Marking the second anniversary of the invasion of Iraq, anti-war activists organized marches and demonstrations in over 500 cities across the country Saturday. The Connecticut chapter of United for Peace and the American Friends Service Committee launched a rally and march in Hartford complete with music and multiple speakers. Fourteen Wesleyan students attended the march, which is estimated to have drawn 1,000 protestors, according to the Hartford Courant.
“The march and rally went well,” said Ben Somberg ’05. “It was refreshing to see hundreds of people in the streets demanding an end to the war in Iraq. It was good to be part of something bigger; hundreds of rallies across the country and across the world that same day, demanding that we bring the troops home.”
Somberg organized a carpool to the rally via emails to the Wesleyan community.
The demonstrators gathered at 11a.m. for a pre-march rally with singers and speeches, followed by a march at noon and a final rally at 1p.m. in Barnard Park. As the march proceeded down Park Street, people yelled from windows and cars honked their horns in support, though some reacted less positively to the demonstrators’ tactics.
“Instead of marching through the capital or business districts, which house those institutions responsible for this war, the organizers planned a march route through several impoverished Black and Puerto Rican neighborhoods,” said Brian Brotman ’07. “The organizers continuously referred to their neighborhoods as ‘key minority and disenfranchised communities.’”
According to Brotman, the organizers seemed to be using the communities as political tools, even though the communities were not actively involved in planning the demonstration.

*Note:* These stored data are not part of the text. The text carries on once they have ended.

-- ==== Sys2Proof/Tests/Slice0.lean ====
section
/-! SUPPORT. The model's own tests, each named after the vector of 95_test_vectors.md or the rule its expected value is
taken from, and a witness for the hypotheses of every statement. -/

namespace Sys2Proof.Tests

open Sys2Proof.Machine

/-- The next state of an outcome, if it has one. -/
def after (o : Host.Outcome State Fault Refusal) : Option State :=
  match o with
  | .next t => some t
  | .fault _ => none
  | .refused _ => none

/-- What one host access answers, from the state after reset. -/
def answer (a : Access) (s : State := State.reset) : Option Response := (after (hostAccess a s)).bind fun t => t.resp

/-! ## Well-formedness -/

theorem test_wf_refuses_search_without_workers : (Instr.search 0).wf = false := by decide

theorem test_wf_refuses_search_with_too_many_workers : (Instr.search 1025).wf = false ∧ (Instr.search 2047).wf = false := by
  decide

theorem test_wf_admits_the_legal_counts : (Instr.search 1).wf = true ∧ (Instr.search 1024).wf = true := by decide

/-- R102, R106: each constraint refuses a record that breaks it alone. -/
theorem test_tables_refused :
    tablesWf { tablesOf .A with p10 := [3, 5, 2, 7, 4, 11, 1, 9, 8, 6] } = false ∧
    tablesWf { tablesOf .A with p8 := [6, 3, 7, 4, 8, 5, 10, 10] } = false ∧
    tablesWf { tablesOf .A with ip := [2, 6, 3, 1, 4, 8, 5, 5] } = false ∧
    tablesWf { tablesOf .A with ipInv := [4, 1, 3, 5, 7, 2, 6, 8] } = false ∧
    tablesWf { tablesOf .A with ep := [4, 1, 2, 2, 2, 2, 4, 1] } = false ∧
    tablesWf { tablesOf .A with p4 := [2, 4, 3, 0] } = false ∧
    tablesWf { tablesOf .A with s0 := [[1, 0, 3, 2], [3, 2, 1, 0], [0, 2, 1, 3], [3, 1, 4, 2]] } = false ∧
    tablesWf { tablesOf .A with s1 := [[0, 1, 2, 3], [2, 3, 1, 0], [3, 0, 1, 2]] } = false := by decide +kernel

theorem test_tables_admitted : tablesWf (tablesOf .A) = true ∧ tablesWf (tablesOf .B) = true := by decide +kernel

/-! ## Decode: words written out from 30_encoding.md R80, R81 (V60) -/

theorem test_decode_encrypt : decode 0b00000_00000000000_000000000000_0001#32 = .accept .encrypt := by decide

theorem test_decode_decrypt : decode 0b00000_00000000000_000000000000_0010#32 = .accept .decrypt := by decide

theorem test_decode_keysched : decode 0b00000_00000000000_000000000000_0011#32 = .accept .keysched := by decide

theorem test_decode_search :
    decode 0b00000_00000000001_000000000000_0100#32 = .accept (.search 1) ∧
    decode 0b00000_10000000000_000000000000_0100#32 = .accept (.search 1024) ∧
    decode 0b00000_01010110011_000000000000_0100#32 = .accept (.search 0x2B3) := by decide

theorem test_decode_illegal :
    [0x00000000#32, 0x00000005, 0x0000000F, 0x00000010, 0x00000014, 0x00008000, 0x08000001, 0x80000004, 0x00010001,
      0x00030003].map decode = List.replicate 10 (.illegal .illegalCmd) := by decide

theorem test_decode_bad_arg :
    [0x00000004#32, 0x04010004, 0x07FF0004].map decode = List.replicate 3 (.illegal .badArg) := by decide

theorem test_encode : encode .encrypt = 0x00000001 ∧ encode .decrypt = 0x00000002 ∧ encode .keysched = 0x00000003 ∧
    encode (.search 2) = 0x00020004 := by decide

theorem test_table_words : decodeTableWord 32 0x1 = some .encrypt ∧ decodeTableWord 32 0x2 = some .decrypt ∧
    decodeTableWord 32 0x3 = some .keysched ∧ decodeTableWord 32 0x00030004 = some (.search 3) ∧
    decodeTableWord 32 0x4 = none := by decide

/-! ## Primitives, key schedule, cipher -/

/-- The examples of R101 and R103, and V11. -/
theorem test_perm_and_rol :
    (perm 8 (tablesOf .A).ip 0b10110000#8 : Block) = 0b00111000 ∧ (perm 8 (tablesOf .A).ipInv 0b01010101#8 : Block) = 0b10000111 ∧
    rol 0b10110#5 1 = 0b01101 ∧ rol 0b01100#5 1 = 0b11000 := by decide

/-- V21, all 16 inputs of both tables in both variants. -/
theorem test_slook :
    (List.range 16).map (fun h => (sLook (tableS0 .A) (BitVec.ofNat 4 h)).toNat) = [1, 3, 0, 2, 3, 1, 2, 0, 0, 3, 2, 1, 1, 0, 3, 2] ∧
    (List.range 16).map (fun h => (sLook (tableS0 .B) (BitVec.ofNat 4 h)).toNat) = [1, 3, 0, 2, 3, 1, 2, 0, 0, 3, 2, 1, 1, 3, 3, 2] ∧
    (List.range 16).map (fun h => (sLook (tableS1 .A) (BitVec.ofNat 4 h)).toNat) = [0, 2, 1, 3, 2, 1, 3, 0, 3, 2, 0, 1, 1, 0, 2, 3] ∧
    (List.range 16).map (fun h => (sLook (tableS1 .B) (BitVec.ofNat 4 h)).toNat) = [0, 2, 1, 0, 2, 1, 3, 3, 3, 2, 0, 1, 1, 0, 0, 3] := by
  decide +kernel

/-- V23 and V24: rows that tell the halves, the variants and the order of P4 apart. -/
theorem test_sub_and_round :
    sub (tablesOf .A) 0b11010000 = 0b0000 ∧ sub (tablesOf .B) 0b11010000 = 0b1100 ∧ sub (tablesOf .A) 0b00000011 = 0b0111 ∧
    roundF (tablesOf .A) 0b1000 0b10100100 = 0b1101 ∧ roundF (tablesOf .A) 0b0101 0b00000000 = 0b0001 ∧
    roundF (tablesOf .A) 0b0001 0b00001111 = 0b0000 := by decide +kernel

/-- V10. -/
theorem test_key_schedule :
    keySchedule (tablesOf .A) 0x282 = (0xA4, 0x92) ∧ keySchedule (tablesOf .A) 0x001 = (0x02, 0x01) ∧
    keySchedule (tablesOf .A) 0x1FF = (0x7F, 0xFD) ∧ keySchedule (tablesOf .A) 0x333 = (0xA3, 0x8F) := by decide +kernel

/-- V1, V42: encryption. -/
theorem test_encrypt :
    encrypt (tablesOf .A) 0xB0 0x282 = 0xBD ∧ encrypt (tablesOf .B) 0xBD 0x282 = 0xF1 ∧
    encrypt (tablesOf .A) 0xF0 0x01F = 0x7A ∧ encrypt (tablesOf .B) 0xF0 0x01F = 0x5A := by decide +kernel

/-- V42: decryption. -/
theorem test_decrypt :
    decrypt (tablesOf .A) 0xBD 0x282 = 0xB0 ∧ decrypt (tablesOf .A) 0xB0 0x282 = 0x23 ∧
    decrypt (tablesOf .B) 0xAA 0x155 = 0x21 ∧ decrypt (tablesOf .B) 0x80 0x200 = 0x97 := by decide +kernel

/-- V43: the working registers after each phase of DECRYPT, DIN = 0xBD, KEY = 0x282. -/
theorem test_phases :
    laneKS (tablesOf .A) .decrypting 0x282 Lane.reset = ⟨0, 0, 0b10010010, 0b10100100⟩ ∧
    laneIP (tablesOf .A) 0xBD ⟨0, 0, 0b10010010, 0b10100100⟩ = ⟨0b0111, 0b1110, 0b10010010, 0b10100100⟩ ∧
    laneR1 (tablesOf .A) ⟨0b0111, 0b1110, 0b10010010, 0b10100100⟩ = ⟨0b1000, 0b1110, 0b10010010, 0b10100100⟩ ∧
    laneSW ⟨0b1000, 0b1110, 0b10010010, 0b10100100⟩ = ⟨0b1110, 0b1000, 0b10010010, 0b10100100⟩ ∧
    laneR2 (tablesOf .A) ⟨0b1110, 0b1000, 0b10010010, 0b10100100⟩ = ⟨0b0011, 0b1000, 0b10010010, 0b10100100⟩ ∧
    laneFP (tablesOf .A) ⟨0b0011, 0b1000, 0b10010010, 0b10100100⟩ = 0xB0 := by decide +kernel

/-! ## Search -/

/-- V7: the ranges for N = 3 and the last of N = 7 and N = 1000. -/
theorem test_partition :
    (List.range 3).map (fun w => (partLo 3 w, partHi 3 w)) = [(0, 341), (341, 682), (682, 1024)] ∧
    (partLo 7 6, partHi 7 6) = (876, 1024) ∧ (partLo 1000 999, partHi 1000 999) = (999, 1024) := by decide

/-- V52: what worker 1 of 3 finds about 0x282, and worker 2 about 0x382. -/
theorem test_matches :
    matchesIn (tablesOf .A) 0xB0 0xBD 0x280 0x284 = [0x282] ∧ matchesIn (tablesOf .B) 0xB0 0xBD 0x381 0x383 = [0x382] := by
  decide +kernel

/-- R194: a round takes a match, passes over another candidate, and stops at the end of the range. -/
theorem test_worker :
    (Worker.advance (tablesOf .A) 0xB0 0xBD ⟨341, 682, 0x282, [], false, Lane.reset⟩).lb = [0x282] ∧
    (Worker.advance (tablesOf .A) 0xB0 0xBD ⟨341, 682, 0x281, [], false, Lane.reset⟩).lb = [] ∧
    (Worker.advance (tablesOf .A) 0xB0 0xBD ⟨341, 682, 0x281, [], false, Lane.reset⟩).i = 0x282 ∧
    Worker.advance (tablesOf .A) 0xB0 0xBD ⟨341, 682, 682, [5], false, Lane.reset⟩ = ⟨341, 682, 682, [5], true, Lane.reset⟩ := by
  decide +kernel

“The crowd kept chanting ‘our streets,’ which is typically a confrontational chant used to signify reclaiming streets from business elites or police,” Brotman said. “Instead, the marchers chanting ‘our streets’ were, although probably unintentionally, confronting the same communities most devastated by this racist war.”
To remember the Americans and Iraqis killed in the war, a group of marchers carried coffins through the city in a mock memorial ceremony. Speakers included delegates from a variety of groups, including Veterans for Peace, Latinos Contra La Guerra, the Green Party and the Campus Antiwar Network.
“One who caught my attentio—Milly Guzman-Young, who founded Latinos Contra La Guerra in the Hartford area,” Somberg said. “[She] spoke about the counter-recruitment work they are doing in Hartford schools.”
Latinos Contra La Guerra are one of many groups who are confronting the war by trying to impede the army’s recruiting efforts. These efforts have gained momentum throughout the U.S. in the last several months.
According to Somberg, many of the speakers connected the war to local issues, criticizing how much the United States spending on the war at a time when so much of Connecticut is struggling economically.